Mouse islets were plated in 24-well plates (30–40 islets per well), allowed 24 h recovery after isolation, washed twice in buffer A, and transferred to RPMI 1640 full medium containing 3.3 mM glucose overnight to stabilize basal gene expression. The islets were washed twice with buffer A without glucose and stimulated for 72 h in RPMI 1640 full medium, with either 3.3 or 16.7 mM glucose.
Total RNA, miRNA, and quantitative real-time PCR
Total RNA and miRNA were extracted with the miRNeasy Mini kit (Qiagen, Germantown, MD, USA), according to the manufacturer’s protocol. RNA (200–600 ng) was used for cDNA synthesis by the miScript II reverse transcription kit with HiFlex buffer (Qiagen) for simultaneous conversion of all RNA and miRNA species into cDNA. cDNA then was subjected to quantitative (q)real-time PCR analysis. Mature miRNA expression analysis was performed in duplicate or triplicate with the miScript SYBR Green PCR Kit (Qiagen), using forward primers that overlapped the specific mature miRNA sequences (primers available upon request); matched with Universal Primer (Qiagen); and normalized to the expression level of the U6 small nuclear RNA. Gene expression analysis was performed in duplicate or triplicate with mRNA-specific primers and SYBR Green PCR Master Mix (Life Technologies-Applied Biosystems, Grand Island, NY, USA) and normalized to β-actin or Dhfr as controls. Samples were run on the 7500 Real-Time PCR System (Life Technologies-Applied Biosystems) platform in the following conditions: initial activation step, 15 min at 95°C, followed by 40 cycles of denaturation for 15 s at 94°C, annealing for 30 s at 55°C, and extension for 30 s at 72°C. Relative expression was calculated based on the 2−ΔΔCt method, using the following formula: ΔΔCt = [ΔCt control gene (normal sample) − ΔCt control gene (treated sample)] – [ΔCt target gene (normal sample) − ΔCt target gene (treated sample)].

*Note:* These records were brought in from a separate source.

-- ==== Sys2Proof/Tests/W18.lean ====
section
/-! SUPPORT. States that meet the hypotheses of: MeshGrantsDeliversAndFences. -/
set_option Elab.async false
open Sys2Proof Sys2Proof.Machine
namespace Sys2Proof.Tests
namespace W18
def zN := { withQ (strand 0 { wth [] with pc := 7 }) 255 3 with now := 1000 }
def tk (c : Nat) : Token := ⟨mkTag 1 40 9 0 0 c 0, mkDst 0xFFFF 0 0 3, 7, 9⟩
/-- a packet to router dr -/
def pk (vc dr : Nat) (edge : Bool) (arr stamp : Nat) (l : Payload) : Packet := { mkPacket 0 vc dr edge 44 false 1 l with arr := arr, stamp := stamp }
def pt (vc dr : Nat) (edge : Bool) (arr stamp : Nat) : Packet := pk vc dr edge arr stamp (.tok (tk (vc - 1)) (.node 3) 3)
def bufs (l : List (PortKey × List Packet)) (s : State) : State := { s with mesh := { s.mesh with buf := l } }
/-- router 0; out 1 is east, 2 south, 4 local -/
def zG1 := bufs [(⟨0, 0, 4, 1⟩, [pt 1 71 false 900 5, pt 1 71 false 901 6]), (⟨0, 0, 5, 1⟩, [pt 1 71 false 900 7]), (⟨0, 0, 2, 2⟩, [pt 2 71 false 900 8])] zN
def zG2 := bufs [(⟨0, 0, 4, 2⟩, [pt 2 71 false 900 5]), (⟨0, 0, 5, 4⟩, [pt 4 71 false 899 7])] zN
def zGL := bufs [(⟨0, 0, 5, 1⟩, [pt 1 0 false 999 5])] zN
def zGLi := zGL.fset F.RTCTL_ISOL 0 0 1
def zGL2 := (bufs [(⟨0, 0, 5, 1⟩, [{ pt 1 0 false 999 5 with len := 2 }])] zN).fset F.RTCTL_ISOL 0 0 1
def zGr := { zG1 with mesh := { zG1.mesh with granted := [((0, 0, 1), (1000, 3))] } }
def ej (p : Packet) : State := { zN with mesh := { zN.mesh with ej := [((0, 0, 4), [{ p with arr := 2000, stamp := 3 }, p])] } }
def mreq : MemReq := ⟨5, .thread 1 0, .read, 0x10000000003, 8, 0, 0, false, 0, 9, 0⟩
def zRs (fails : Nat) : State := { bufs [(⟨0, 1, 3, 2⟩, [pt 2 71 false 1 8, { pt 2 71 false 1001 5 with fails := fails }]), (⟨0, 0, 4, 2⟩, [{ pt 2 71 false 3 5 with idx := 1 }])] zN with mesh := { (bufs [(⟨0, 1, 3, 2⟩, [pt 2 71 false 1 8, { pt 2 71 false 1001 5 with fails := fails }]), (⟨0, 0, 4, 2⟩, [{ pt 2 71 false 3 5 with idx := 1 }])] zN).mesh with granted := [((0, 0, 1), (1000, 2))] } }
def zDead := zGL.fset F.RTCTL_DTTO 0 0 0
def ent (dr stamp due : Nat) (w : Bool) : Packet × Nat × Bool := (pt 2 dr false 1 stamp, due, w)
def zRet (l : List (Packet × Nat × Bool)) (b : List Packet) : State := { zN with mesh := { zN.mesh with ret := [((71, 4), l)], bwait := [((71, 4), b)] } }
def fenceR (s : State) : State := { s with mesh := { s.mesh with fenced := [(5, 71)] } }
def fullB (s : State) : State := { s with mesh := { s.mesh with buf := [(⟨0, 71, 4, 2⟩, List.replicate 9 (pt 2 5 false 1 3))] } }
def fz : Fin 68 := 67
def zFen := { zN with ctl := [.credit 3 4, .fence 67 71, .fence 67 71] }
def zUnf := { (fenceR (zRet [ent 38 1 5 true, ent 5 2 6 true] [])).fset F.RTCTL_FENCE 0 38 2 with ctl := [.unfence 67 38, .unfence 67 71] }
def mks : List (PortKey × List Packet) := [(⟨0, 38, 4, 3⟩, [pk 3 38 false 900 5 (.marker 67), pt 1 3 false 3 4]), (⟨0, 38, 1, 3⟩, [pk 3 38 false 900 6 (.marker 67)])]
def zMk := bufs mks zN
def zFd : State := { zN.fset F.RTCTL_FENCE 0 38 1 with mesh := { zN.mesh with marks := [((67, 0), 288), ((67, 1), 288)] } }
def held (s : State) : State := (tile0 s fun x => { x with power := some ⟨3, none, none, false⟩ }).fset F.LTMAP_PHYS 0 0 67
def done (s : State) : State := { s with ctl := [.credit 1 1, .fenceDone 67] }
def sub : Subst := { new := 64, old := 67, recovery := false, presync := true, moving := true, fencing := true, auto := false, slate := 5 }
def zOffer := { zRet [] [] with mesh := { (zRet [] []).mesh with offer := [((71, 4), 1000)] } }
def zSubs := { done zN with riari := { zN.riari with subs := [(3, { sub with old := 9 }), (63, sub)] } }
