-- ==== Sys2Proof/Tests/W20.lean ====
section
/-! SUPPORT. States that meet the hypotheses of: DomainsSleepAndWake. -/
set_option Elab.async false
open Sys2Proof Sys2Proof.Machine
namespace Sys2Proof.Tests
namespace W20
def zP := { withQ (strand 0 { wth [] with pc := 7 }) 255 3 with now := 1000 }
/-- tile 5 rests -/
def t5 : Tile := { Tile.rst with idleSince := 3 }
def st5 (st : Nat) (x : Tile) (s : State) : State := { s.fset F.TPWR_STATE 0 5 st with tiles := (5, x) :: s.tiles }
def v5 (req : Nat) : Word := wd (req + 2 ^ 5 + 2 ^ 6)
def tr (dest : Nat) (e : Option Nat) : Tile := { t5 with power := some ⟨dest, e, none, false⟩ }
def c0 (s : State) : State := { s with ctxs := [(9, { Ctx.rst with st := 1, tileset := 32 })] }
def bor (ph : Nat) : Tile := { t5 with borrow := some ⟨7, ph, [5], none, false⟩ }
def tim (dl : Nat) (x : Tile) : Tile := { x with delay := [⟨1, 0, dl, 0, .sleep 0⟩] }
def idl (s : State) : State := s.fset F.TPWR_IDLEEN 0 5 1
def wth5 (s : State) : State := { s with threads := [(80, { Thread.rst with pc := 7, st := .wait, wait := .wfe })], mem := [(spadAddr 5 9, 1)] }
def kw (ts src tile : Nat) (s : State) : State := (((s.fset F.KWATCH_VALID 0 31 1).fset F.KWATCH_TSRC 0 31 ts).fset F.KWATCH_SRC 0 31 src).fset F.KWATCH_TILE 0 31 tile
def pe (s : State) : State := (s.setReg .IPEND 5 1 (wd (2 ^ 63))).setReg .IEN 5 1 (wd (2 ^ 63))
def pd (s : State) : State := ((s.setReg .DPEND 0 7 (wd (2 ^ 63))).setReg .DEN 0 7 (wd (2 ^ 63))).fset F.DSRC_TTILE 0 511 5 |>.fset F.DSRC_TCC 0 511 0
def xIn := { tr 0 (some 1000) with inL := [(1, [⟨⟨1,2,3,4⟩, false, .none⟩])] }
def xAsked := { tr 3 (some 1000) with wakeAsked := some 0 }

theorem witness_DomainsSleepAndWake_1 :
    (let x := (st5 1 t5 zP).tile 5; let st := (st5 1 t5 zP).fget F.TPWR_STATE 0 5; (st5 1 t5 zP).Passes (Req.aklofy 0) RegKind.TPWR 0 5 (v5 0) ∧ wbits (v5 0) 0 2 = 0 ∧ x.power = none ∧ st < 2) ∧
    (let x := (st5 2 t5 zP).tile 5; let st := (st5 2 t5 zP).fget F.TPWR_STATE 0 5; (st5 2 t5 zP).Passes (Req.aklofy 0) RegKind.TPWR 0 5 (v5 0) ∧ wbits (v5 0) 0 2 = 0 ∧ x.power = none ∧ 2 ≤ st) ∧
    (let x := (st5 3 t5 zP).tile 5; let st := (st5 3 t5 zP).fget F.TPWR_STATE 0 5; (st5 3 t5 zP).Passes (Req.aklofy 0) RegKind.TPWR 0 5 (v5 0) ∧ wbits (v5 0) 0 2 = 0 ∧ x.power = none ∧ 2 ≤ st) ∧
    (let x := (st5 1 (tr 2 (some 3000)) zP).tile 5; (st5 1 (tr 2 (some 3000)) zP).Passes (Req.aklofy 0) RegKind.TPWR 0 5 (v5 0) ∧ wbits (v5 0) 0 2 = 0 ∧ x.power = some ({ dest := 2, endAt := some 3000, fencedAt := none, thenOff := false } : PowerTrans) ∧ ({ dest := 2, endAt := some 3000, fencedAt := none, thenOff := false } : PowerTrans).dest = 2) ∧
    (let class0 := ∃ c ∈ ({ c0 (st5 1 t5 zP) with threads := [(1024, rdy)] }).ctxs, c.2.st = 1 ∧ c.2.cls = 0 ∧ c.2.tileset.testBit 5 = true; ({ c0 (st5 1 t5 zP) with threads := [(1024, rdy)] }).Passes (Req.thread 64 0) RegKind.TPWR 0 5 (v5 2) ∧ wbits (v5 2) 0 2 = 2 ∧ class0 ∧ Req.thread 64 0 ≠ Req.host ∧ ({ c0 (st5 1 t5 zP) with threads := [(1024, rdy)] }).canTell (Req.thread 64 0)) ∧
    (let class0 := ∃ c ∈ (c0 (st5 1 t5 zP)).ctxs, c.2.st = 1 ∧ c.2.cls = 0 ∧ c.2.tileset.testBit 5 = true; (c0 (st5 1 t5 zP)).Passes (Req.aklofy 0) RegKind.TPWR 0 5 (v5 2) ∧ wbits (v5 2) 0 2 = 2 ∧ class0 ∧ Req.aklofy 0 ≠ Req.host ∧ (c0 (st5 1 t5 zP)).canTell (Req.aklofy 0)) ∧
    (let x := (st5 1 t5 zP).tile 5; let st := (st5 1 t5 zP).fget F.TPWR_STATE 0 5; let class0 := ∃ c ∈ (st5 1 t5 zP).ctxs, c.2.st = 1 ∧ c.2.cls = 0 ∧ c.2.tileset.testBit 5 = true; (st5 1 t5 zP).Passes (Req.aklofy 0) RegKind.TPWR 0 5 (v5 2) ∧ wbits (v5 2) 0 2 = 2 ∧ (¬class0) ∧ st < 2 ∧ x.power = none) ∧
    (let x := (st5 0 t5 zP).tile 5; let st := (st5 0 t5 zP).fget F.TPWR_STATE 0 5; let class0 := ∃ c ∈ (st5 0 t5 zP).ctxs, c.2.st = 1 ∧ c.2.cls = 0 ∧ c.2.tileset.testBit 5 = true; (st5 0 t5 zP).Passes (Req.aklofy 0) RegKind.TPWR 0 5 (v5 2) ∧ wbits (v5 2) 0 2 = 2 ∧ (¬class0) ∧ st < 2 ∧ x.power = none) :=
  ⟨⟨⟨by decide, by decide, by decide, by decide, by decide, by decide⟩, by decide, by decide, by decide⟩,
   ⟨⟨by decide, by decide, by decide, by decide, by decide, by decide⟩, by decide, by decide, by decide⟩,
   ⟨⟨by decide, by decide, by decide, by decide, by decide, by decide⟩, by decide, by decide, by decide⟩,
   ⟨⟨by decide, by decide, by decide, by decide, by decide, by decide⟩, by decide, by decide, by decide⟩,
   ⟨⟨by decide, by decide, by decide, by decide, by decide, by decide⟩, by decide, by decide, by decide, canTell_of _ _ _ (by decide) (by decide) (by decide) (fun h => absurd h (by decide))⟩,
   ⟨⟨by decide, by decide, by decide, by decide, by decide, by decide⟩, by decide, by decide, by decide, by unfold State.canTell; decide⟩,
   ⟨⟨by decide, by decide, by decide, by decide, by decide, by decide⟩, by decide, by decide, by decide, by decide⟩,
   ⟨⟨by decide, by decide, by decide, by decide, by decide, by decide⟩, by decide, by decide, by decide, by decide⟩⟩

theorem witness_DomainsSleepAndWake_2 :
    (let x := (st5 2 t5 zP).tile 5; let st := (st5 2 t5 zP).fget F.TPWR_STATE 0 5; let class0 := ∃ c ∈ (st5 2 t5 zP).ctxs, c.2.st = 1 ∧ c.2.cls = 0 ∧ c.2.tileset.testBit 5 = true; (st5 2 t5 zP).Passes (Req.aklofy 0) RegKind.TPWR 0 5 (v5 2) ∧ wbits (v5 2) 0 2 = 2 ∧ (¬class0) ∧ (2 ≤ st ∨ x.power ≠ none)) ∧
    (let st := (wth5 (st5 1 t5 zP)).fget F.TPWR_STATE 0 5; (wth5 (st5 1 t5 zP)).Passes (Req.aklofy 0) RegKind.TPWR 0 5 (v5 3) ∧ wbits (v5 3) 0 2 = 3 ∧ st ≠ 3 ∧ (wth5 (st5 1 t5 zP)).busyTile 5 ∧ Req.aklofy 0 ≠ Req.host ∧ (wth5 (st5 1 t5 zP)).canTell (Req.aklofy 0)) ∧
    (let x := (st5 3 t5 zP).tile 5; let st := (st5 3 t5 zP).fget F.TPWR_STATE 0 5; (st5 3 t5 zP).Passes (Req.aklofy 0) RegKind.TPWR 0 5 (v5 3) ∧ wbits (v5 3) 0 2 = 3 ∧ st = 3 ∧ x.power = none) ∧
    (let x := (st5 2 t5 zP).tile 5; let st := (st5 2 t5 zP).fget F.TPWR_STATE 0 5; (st5 2 t5 zP).Passes (Req.aklofy 0) RegKind.TPWR 0 5 (v5 3) ∧ wbits (v5 3) 0 2 = 3 ∧ st = 2 ∧ (¬(st5 2 t5 zP).busyTile 5) ∧ x.power = none) ∧
    (let x := (st5 1 (bor 0) zP).tile 5; let st := (st5 1 (bor 0) zP).fget F.TPWR_STATE 0 5; (st5 1 (bor 0) zP).Passes (Req.aklofy 0) RegKind.TPWR 0 5 (v5 3) ∧ wbits (v5 3) 0 2 = 3 ∧ st < 2 ∧ (¬(st5 1 (bor 0) zP).busyTile 5) ∧ x.power = none ∧ (∀ (b : Borrow), x.borrow = some b → b.phase = 0)) ∧
    (let x := (st5 1 (bor 2) zP).tile 5; let st := (st5 1 (bor 2) zP).fget F.TPWR_STATE 0 5; (st5 1 (bor 2) zP).Passes (Req.aklofy 0) RegKind.TPWR 0 5 (v5 3) ∧ wbits (v5 3) 0 2 = 3 ∧ st < 2 ∧ (¬(st5 1 (bor 2) zP).busyTile 5) ∧ x.power = none ∧ x.borrow = some ({ region := 7, phase := 2, early := [5], fail := none, aborted := false } : Borrow) ∧ (({ region := 7, phase := 2, early := [5], fail := none, aborted := false } : Borrow).phase = 1 ∨ ({ region := 7, phase := 2, early := [5], fail := none, aborted := false } : Borrow).phase = 2)) ∧
    (let u := (idl (st5 0 t5 zP)).advance 0; let x := u.tile 5; let st := u.fget F.TPWR_STATE 0 5; let rests := st = 0 ∧ u.fget F.TPWR_IDLEEN 0 5 = 1 ∧ u.quiet 5 = true ∧ x.idleSince + 16 ≤ u.now; rests ∧ (∀ (p : PowerTrans), x.power = some p → p.dest ≠ 2)) ∧
    (let u := (idl (st5 0 (tr 2 none) zP)).advance 0; let x := u.tile 5; let st := u.fget F.TPWR_STATE 0 5; let rests := st = 0 ∧ u.fget F.TPWR_IDLEEN 0 5 = 1 ∧ u.quiet 5 = true ∧ x.idleSince + 16 ≤ u.now; rests ∧ x.power = some ({ dest := 2, endAt := none, fencedAt := none, thenOff := false } : PowerTrans) ∧ ({ dest := 2, endAt := none, fencedAt := none, thenOff := false } : PowerTrans).dest = 2) :=
  ⟨⟨⟨by decide, by decide, by decide, by decide, by decide, by decide⟩, by decide, by decide, by decide⟩,
   ⟨⟨by decide, by decide, by decide, by decide, by decide, by decide⟩, by decide, by decide, by unfold State.busyTile; decide +kernel, by decide, by unfold State.canTell; decide⟩,
   ⟨⟨by decide, by decide, by decide, by decide, by decide, by decide⟩, by decide, by decide, by decide⟩,
   ⟨⟨by decide, by decide, by decide, by decide, by decide, by decide⟩, by decide, by decide, by unfold State.busyTile; decide +kernel, by decide⟩,
   ⟨⟨by decide, by decide, by decide, by decide, by decide, by decide⟩, by decide, by decide, by unfold State.busyTile; decide +kernel, by decide, by decide⟩,
   ⟨⟨by decide, by decide, by decide, by decide, by decide, by decide⟩, by decide, by decide, by unfold State.busyTile; decide +kernel, by decide, by decide, by decide⟩,
   ⟨by decide, by decide⟩,
   ⟨by decide, by decide, by decide⟩⟩

theorem witness_DomainsSleepAndWake_3 :
    (let u := ((st5 0 t5 zP).fset F.TPWR_IDLEEN 0 5 0).advance 0; let x := u.tile 5; let st := u.fget F.TPWR_STATE 0 5; let rests := st = 0 ∧ u.fget F.TPWR_IDLEEN 0 5 = 1 ∧ u.quiet 5 = true ∧ x.idleSince + 16 ≤ u.now; (¬rests)) ∧
    (let u := (st5 1 (tim (1000 + 28 * 8) (tr 2 (some 1000))) zP).advance 0; let x := u.tile 5; let st := u.fget F.TPWR_STATE 0 5; let far := ∀ k ∈ x.delay, 28 ≤ u.beatsTo k.deadline; let due := fun n => ∃ p e, x.power = some p ∧ p.dest = n ∧ p.endAt = some e ∧ e ≤ u.now; due 2 ∧ st = 1 ∧ u.quiet 5 = true ∧ far) ∧
    (let u := (st5 1 (tim 125 (tr 2 (some 1000))) zP).advance 0; let x := u.tile 5; let st := u.fget F.TPWR_STATE 0 5; let far := ∀ k ∈ x.delay, 28 ≤ u.beatsTo k.deadline; let due := fun n => ∃ p e, x.power = some p ∧ p.dest = n ∧ p.endAt = some e ∧ e ≤ u.now; (¬(due 2 ∧ st = 1 ∧ u.quiet 5 = true ∧ far))) ∧
    (let u := (st5 0 (tr 3 (some 1000)) zP).advance 0; let x := u.tile 5; let due := fun n => ∃ p e, x.power = some p ∧ p.dest = n ∧ p.endAt = some e ∧ e ≤ u.now; due 3 ∧ x.wakeAsked = none) ∧
    (let u := (st5 0 xAsked zP).advance 0; let x := u.tile 5; let due := fun n => ∃ p e, x.power = some p ∧ p.dest = n ∧ p.endAt = some e ∧ e ≤ u.now; due 3 ∧ x.wakeAsked ≠ none) ∧
    (let u := (st5 0 (tr 3 (some 1001)) zP).advance 0; let x := u.tile 5; let due := fun n => ∃ p e, x.power = some p ∧ p.dest = n ∧ p.endAt = some e ∧ e ≤ u.now; (¬due 3)) ∧
    (let u := (st5 2 (tr 0 (some 1001)) zP).advance 0; let x := u.tile 5; let due := fun n => ∃ p e, x.power = some p ∧ p.dest = n ∧ p.endAt = some e ∧ e ≤ u.now; (¬due 0)) ∧
    (let u := (wth5 (st5 2 (tr 0 (some 1000)) zP)).advance 0; let x := u.tile 5; let st := u.fget F.TPWR_STATE 0 5; x.power = some ({ dest := 0, endAt := some 1000, fencedAt := none, thenOff := false } : PowerTrans) ∧ ({ dest := 0, endAt := some 1000, fencedAt := none, thenOff := false } : PowerTrans).dest = 0 ∧ ({ dest := 0, endAt := some 1000, fencedAt := none, thenOff := false } : PowerTrans).endAt = some 1000 ∧ 1000 ≤ u.now ∧ ({ dest := 0, endAt := some 1000, fencedAt := none, thenOff := false } : PowerTrans).thenOff = false ∧ st ≠ 3) :=
  ⟨(by decide),
   ⟨⟨_, _, rfl, rfl, rfl, by decide⟩, by decide, by decide, by decide⟩,
   (fun h => absurd h.2.2.2 (by decide)),
   ⟨⟨_, _, rfl, rfl, rfl, by decide⟩, by decide⟩,
   ⟨⟨_, _, rfl, rfl, rfl, by decide⟩, by decide⟩,
   notDue (by decide),
   notDue (by decide),
   ⟨by decide, by decide, by decide, by decide, by decide, by decide⟩⟩

theorem witness_DomainsSleepAndWake_4 :
    (let u := (wth5 (st5 3 xIn zP)).advance 0; let x := u.tile 5; let st := u.fget F.TPWR_STATE 0 5; x.power = some ({ dest := 0, endAt := some 1000, fencedAt := none, thenOff := false } : PowerTrans) ∧ ({ dest := 0, endAt := some 1000, fencedAt := none, thenOff := false } : PowerTrans).dest = 0 ∧ ({ dest := 0, endAt := some 1000, fencedAt := none, thenOff := false } : PowerTrans).endAt = some 1000 ∧ 1000 ≤ u.now ∧ ({ dest := 0, endAt := some 1000, fencedAt := none, thenOff := false } : PowerTrans).thenOff = false ∧ st = 3) ∧
    (let u := (st5 2 (tim 153 t5) zP).advance 0; let x := u.tile 5; let st := u.fget F.TPWR_STATE 0 5; st = 2 ∧ x.power = none ∧ (∃ k ∈ x.delay, u.beatsTo k.deadline ≤ 28)) ∧
    (let u := (st5 2 (tim 154 t5) zP).advance 0; let x := u.tile 5; let st := u.fget F.TPWR_STATE 0 5; (st ≠ 2 ∨ ∀ k ∈ x.delay, 28 < u.beatsTo k.deadline)) ∧
    (let u := zP.advance 0; u.fget F.KWATCH_VALID 0 31 = 0) ∧
    (let u := (kw 1 127 5 (pe (st5 2 t5 zP))).advance 0; let src := u.fget F.KWATCH_SRC 0 31; let bit := fun k d => BitVec.getLsbD (u.reg k d (src / 64)) (src % 64); 5 < 64 ∧ u.fget F.KWATCH_VALID 0 31 = 1 ∧ 2 ≤ u.fget F.TPWR_STATE 0 5 ∧ (u.tile 5).power = none ∧ (u.fget F.KWATCH_TSRC 0 31 = 1 ∧ src < 128 ∧ u.fget F.KWATCH_TILE 0 31 = 5 ∧ bit RegKind.IPEND 5 = true ∧ bit RegKind.IEN 5 = true ∧ bit RegKind.IDLVD 5 = false ∨ u.fget F.KWATCH_TSRC 0 31 = 0 ∧ u.targetOf src = 5 ∧ bit RegKind.DPEND 0 = true ∧ bit RegKind.DEN 0 = true ∧ bit RegKind.DDLVD 0 = false)) ∧
    (let u := (kw 0 511 5 (pd (st5 3 t5 zP))).advance 0; let src := u.fget F.KWATCH_SRC 0 31; let bit := fun k d => BitVec.getLsbD (u.reg k d (src / 64)) (src % 64); 5 < 64 ∧ u.fget F.KWATCH_VALID 0 31 = 1 ∧ 2 ≤ u.fget F.TPWR_STATE 0 5 ∧ (u.tile 5).power = none ∧ (u.fget F.KWATCH_TSRC 0 31 = 1 ∧ src < 128 ∧ u.fget F.KWATCH_TILE 0 31 = 5 ∧ bit RegKind.IPEND 5 = true ∧ bit RegKind.IEN 5 = true ∧ bit RegKind.IDLVD 5 = false ∨ u.fget F.KWATCH_TSRC 0 31 = 0 ∧ u.targetOf src = 5 ∧ bit RegKind.DPEND 0 = true ∧ bit RegKind.DEN 0 = true ∧ bit RegKind.DDLVD 0 = false)) :=
  ⟨⟨by decide, by decide, by decide, by decide, by decide, by decide⟩,
   ⟨by decide, by decide, by decide⟩,
   (by decide),
   (by decide),
   ⟨by decide, by decide, by decide, by decide, by decide⟩,
   ⟨by decide, by decide, by decide, by decide, by decide⟩⟩

end W20
end Sys2Proof.Tests
end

siRNA-mediated knockdown of Dicer1
For targeted knockdown of Dicer1 expression, MIN6 cells were transfected separately with 4 different Flexitube short interfering RNAs (siRNAs) (Qiagen) directed against the mouse Dicer1 sequence: target site1, ATCGATCATATGTCCAGTCTA; target site 2, AACGGATCTTACAGCAATTAA; target site 3, CACCATATCCATCGAGCTGAA; and target site 6: CAGGAGGAGGTACTTAGGAAA. As controls, we used a mock transfection and AllStars negative control siRNA (Qiagen), which has no homology with any known mammalian genes. Cells were transfected in replicate in 24-well plates with 50 nM siRNA in the presence of HiPerfect Transfection Reagent (Qiagen) and harvested for RNA 48 h after transfection. qReal-time PCR analysis for Dicer expression levels was performed according to the conditions described above, with Dicer1 QuantiTect Primer Assay (cat. QT00114702; Qiagen), and calculated relative to the expression level of Dhfr.
Western blot analysis
Whole-cell extracts from MIN6 cells were prepared in Laemmli sample buffer (Bio-Rad, Hercules, CA, USA). Equal amounts were run on Criterion precast gels (Bio-Rad), blotted to PVDF membrane (Millipore, Billerica, MA, USA), and treated with anti IA-2β (PTPRN2 antibody C18297; Assay Biotech, Sunnyvale, CA, USA) or anti-GAD65 (Pierce PA5-21297; by ThermoScientific, Rockford, IL, USA). The antibody α-tubulin (T5168, Sigma-Aldrich) was used as the loading control. Images were quantified with Image J software.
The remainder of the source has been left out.